Material for the task -
====================

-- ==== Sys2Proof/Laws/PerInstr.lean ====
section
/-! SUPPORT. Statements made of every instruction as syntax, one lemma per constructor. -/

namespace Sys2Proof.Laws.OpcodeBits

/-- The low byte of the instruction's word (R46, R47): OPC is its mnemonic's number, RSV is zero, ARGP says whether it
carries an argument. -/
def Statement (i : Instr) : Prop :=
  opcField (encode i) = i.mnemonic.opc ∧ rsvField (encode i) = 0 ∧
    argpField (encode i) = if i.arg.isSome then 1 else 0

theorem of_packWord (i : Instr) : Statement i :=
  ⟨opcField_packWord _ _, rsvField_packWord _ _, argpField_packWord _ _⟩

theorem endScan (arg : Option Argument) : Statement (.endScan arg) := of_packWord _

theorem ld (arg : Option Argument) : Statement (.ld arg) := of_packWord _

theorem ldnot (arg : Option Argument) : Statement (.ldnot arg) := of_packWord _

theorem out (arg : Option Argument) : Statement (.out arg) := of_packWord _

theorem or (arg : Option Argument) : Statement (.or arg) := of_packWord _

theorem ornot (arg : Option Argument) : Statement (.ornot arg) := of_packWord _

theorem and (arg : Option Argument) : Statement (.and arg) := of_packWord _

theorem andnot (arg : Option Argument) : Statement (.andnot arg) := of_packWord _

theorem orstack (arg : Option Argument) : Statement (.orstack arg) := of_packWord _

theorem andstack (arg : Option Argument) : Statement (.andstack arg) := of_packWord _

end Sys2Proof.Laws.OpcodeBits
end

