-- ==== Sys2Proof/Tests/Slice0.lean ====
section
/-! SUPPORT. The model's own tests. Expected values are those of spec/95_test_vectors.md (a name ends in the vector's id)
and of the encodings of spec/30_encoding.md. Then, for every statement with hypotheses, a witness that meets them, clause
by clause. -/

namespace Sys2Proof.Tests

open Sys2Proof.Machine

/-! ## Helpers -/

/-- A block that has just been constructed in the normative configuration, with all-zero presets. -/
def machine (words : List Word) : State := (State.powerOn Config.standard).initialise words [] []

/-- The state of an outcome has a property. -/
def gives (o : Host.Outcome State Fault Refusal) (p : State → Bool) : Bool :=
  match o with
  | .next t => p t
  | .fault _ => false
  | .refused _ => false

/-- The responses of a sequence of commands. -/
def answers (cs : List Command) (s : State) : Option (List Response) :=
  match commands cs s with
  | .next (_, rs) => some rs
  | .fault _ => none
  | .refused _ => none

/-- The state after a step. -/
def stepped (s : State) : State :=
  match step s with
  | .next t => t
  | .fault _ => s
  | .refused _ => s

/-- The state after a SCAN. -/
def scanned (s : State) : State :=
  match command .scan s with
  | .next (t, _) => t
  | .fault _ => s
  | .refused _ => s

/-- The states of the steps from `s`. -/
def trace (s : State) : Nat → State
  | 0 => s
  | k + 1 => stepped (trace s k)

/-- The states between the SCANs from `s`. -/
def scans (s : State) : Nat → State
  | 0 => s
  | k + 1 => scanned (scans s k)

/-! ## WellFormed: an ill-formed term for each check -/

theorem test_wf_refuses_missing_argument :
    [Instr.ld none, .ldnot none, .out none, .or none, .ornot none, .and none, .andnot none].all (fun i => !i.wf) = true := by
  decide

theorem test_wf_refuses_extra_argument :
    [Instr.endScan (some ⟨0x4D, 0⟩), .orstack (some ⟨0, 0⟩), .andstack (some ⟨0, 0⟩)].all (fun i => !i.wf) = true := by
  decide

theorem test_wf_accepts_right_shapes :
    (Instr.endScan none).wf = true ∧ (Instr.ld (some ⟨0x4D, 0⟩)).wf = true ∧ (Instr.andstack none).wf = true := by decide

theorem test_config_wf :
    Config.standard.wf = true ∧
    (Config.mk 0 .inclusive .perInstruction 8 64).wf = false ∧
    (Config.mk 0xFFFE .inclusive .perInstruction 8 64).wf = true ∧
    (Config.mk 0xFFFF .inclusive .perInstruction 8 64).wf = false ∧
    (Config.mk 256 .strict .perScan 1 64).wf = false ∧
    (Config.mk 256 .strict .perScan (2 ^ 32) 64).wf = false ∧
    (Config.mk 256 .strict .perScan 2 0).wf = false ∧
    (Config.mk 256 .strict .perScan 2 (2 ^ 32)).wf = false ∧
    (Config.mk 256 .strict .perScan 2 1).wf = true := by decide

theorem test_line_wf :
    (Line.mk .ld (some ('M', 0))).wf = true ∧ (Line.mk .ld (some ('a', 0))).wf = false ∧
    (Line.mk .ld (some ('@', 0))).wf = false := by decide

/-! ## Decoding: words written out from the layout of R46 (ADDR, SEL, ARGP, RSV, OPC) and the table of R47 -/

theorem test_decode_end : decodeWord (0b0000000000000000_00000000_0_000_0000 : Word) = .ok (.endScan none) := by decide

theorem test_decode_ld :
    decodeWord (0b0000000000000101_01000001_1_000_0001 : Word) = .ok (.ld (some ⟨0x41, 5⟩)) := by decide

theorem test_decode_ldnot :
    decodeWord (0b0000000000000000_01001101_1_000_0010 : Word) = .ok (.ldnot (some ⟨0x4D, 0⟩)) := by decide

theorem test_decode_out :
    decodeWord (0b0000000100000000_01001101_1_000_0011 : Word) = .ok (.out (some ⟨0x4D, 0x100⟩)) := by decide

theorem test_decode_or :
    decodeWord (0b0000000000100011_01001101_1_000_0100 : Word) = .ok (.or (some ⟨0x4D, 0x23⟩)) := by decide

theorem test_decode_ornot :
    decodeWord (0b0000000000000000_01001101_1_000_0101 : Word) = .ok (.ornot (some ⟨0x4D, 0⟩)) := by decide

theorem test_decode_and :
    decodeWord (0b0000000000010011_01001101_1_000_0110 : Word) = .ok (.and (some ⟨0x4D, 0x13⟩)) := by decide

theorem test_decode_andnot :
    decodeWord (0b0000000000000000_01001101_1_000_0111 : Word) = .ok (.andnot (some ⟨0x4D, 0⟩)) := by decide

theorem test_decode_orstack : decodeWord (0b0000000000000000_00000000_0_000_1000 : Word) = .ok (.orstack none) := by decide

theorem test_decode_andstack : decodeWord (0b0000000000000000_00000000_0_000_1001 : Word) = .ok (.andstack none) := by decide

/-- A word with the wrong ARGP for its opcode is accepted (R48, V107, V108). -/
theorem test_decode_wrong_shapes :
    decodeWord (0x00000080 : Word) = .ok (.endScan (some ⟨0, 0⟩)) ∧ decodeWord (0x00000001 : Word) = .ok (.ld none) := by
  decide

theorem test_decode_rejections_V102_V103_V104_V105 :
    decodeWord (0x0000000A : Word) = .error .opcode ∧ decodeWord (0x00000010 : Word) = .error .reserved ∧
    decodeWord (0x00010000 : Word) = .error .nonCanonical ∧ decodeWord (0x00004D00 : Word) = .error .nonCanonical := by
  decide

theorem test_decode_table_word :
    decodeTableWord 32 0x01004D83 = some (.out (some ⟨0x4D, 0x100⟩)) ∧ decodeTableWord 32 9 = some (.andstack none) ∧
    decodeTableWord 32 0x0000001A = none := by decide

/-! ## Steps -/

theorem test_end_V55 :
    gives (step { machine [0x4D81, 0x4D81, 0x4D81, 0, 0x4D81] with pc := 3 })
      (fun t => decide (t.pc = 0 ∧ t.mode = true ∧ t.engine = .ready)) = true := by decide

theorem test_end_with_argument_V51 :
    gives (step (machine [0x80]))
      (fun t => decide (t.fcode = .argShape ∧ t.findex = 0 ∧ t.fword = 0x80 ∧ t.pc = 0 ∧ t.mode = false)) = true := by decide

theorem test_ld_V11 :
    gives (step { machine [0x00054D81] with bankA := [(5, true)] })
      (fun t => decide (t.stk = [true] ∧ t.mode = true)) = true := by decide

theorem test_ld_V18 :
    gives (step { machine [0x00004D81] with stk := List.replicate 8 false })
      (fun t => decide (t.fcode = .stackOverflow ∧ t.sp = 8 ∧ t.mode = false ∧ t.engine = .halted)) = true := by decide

====================

Exercise brief - As listed above, the lines from the line with "end Sys2Proof.Laws.OpcodeBits" to the line with "(trace s k)" are to be echoed exactly, with both ends included and nothing added.

Response to the exercise -
end Sys2Proof.Laws.OpcodeBits
end

-- ==== Sys2Proof/Tests/Slice0.lean ====
section
/-! SUPPORT. The model's own tests. Expected values are those of spec/95_test_vectors.md (a name ends in the vector's id)
and of the encodings of spec/30_encoding.md. Then, for every statement with hypotheses, a witness that meets them, clause
by clause. -/

namespace Sys2Proof.Tests

open Sys2Proof.Machine

/-! ## Helpers -/

/-- A block that has just been constructed in the normative configuration, with all-zero presets. -/
def machine (words : List Word) : State := (State.powerOn Config.standard).initialise words [] []

/-- The state of an outcome has a property. -/
def gives (o : Host.Outcome State Fault Refusal) (p : State → Bool) : Bool :=
  match o with
  | .next t => p t
  | .fault _ => false
  | .refused _ => false

/-- The responses of a sequence of commands. -/
def answers (cs : List Command) (s : State) : Option (List Response) :=
  match commands cs s with
  | .next (_, rs) => some rs
  | .fault _ => none
  | .refused _ => none

/-- The state after a step. -/
def stepped (s : State) : State :=
  match step s with
  | .next t => t
  | .fault _ => s
  | .refused _ => s

/-- The state after a SCAN. -/
def scanned (s : State) : State :=
  match command .scan s with
  | .next (t, _) => t
  | .fault _ => s
  | .refused _ => s

/-- The states of the steps from `s`. -/
def trace (s : State) : Nat → State
  | 0 => s
  | k + 1 => stepped (trace s k)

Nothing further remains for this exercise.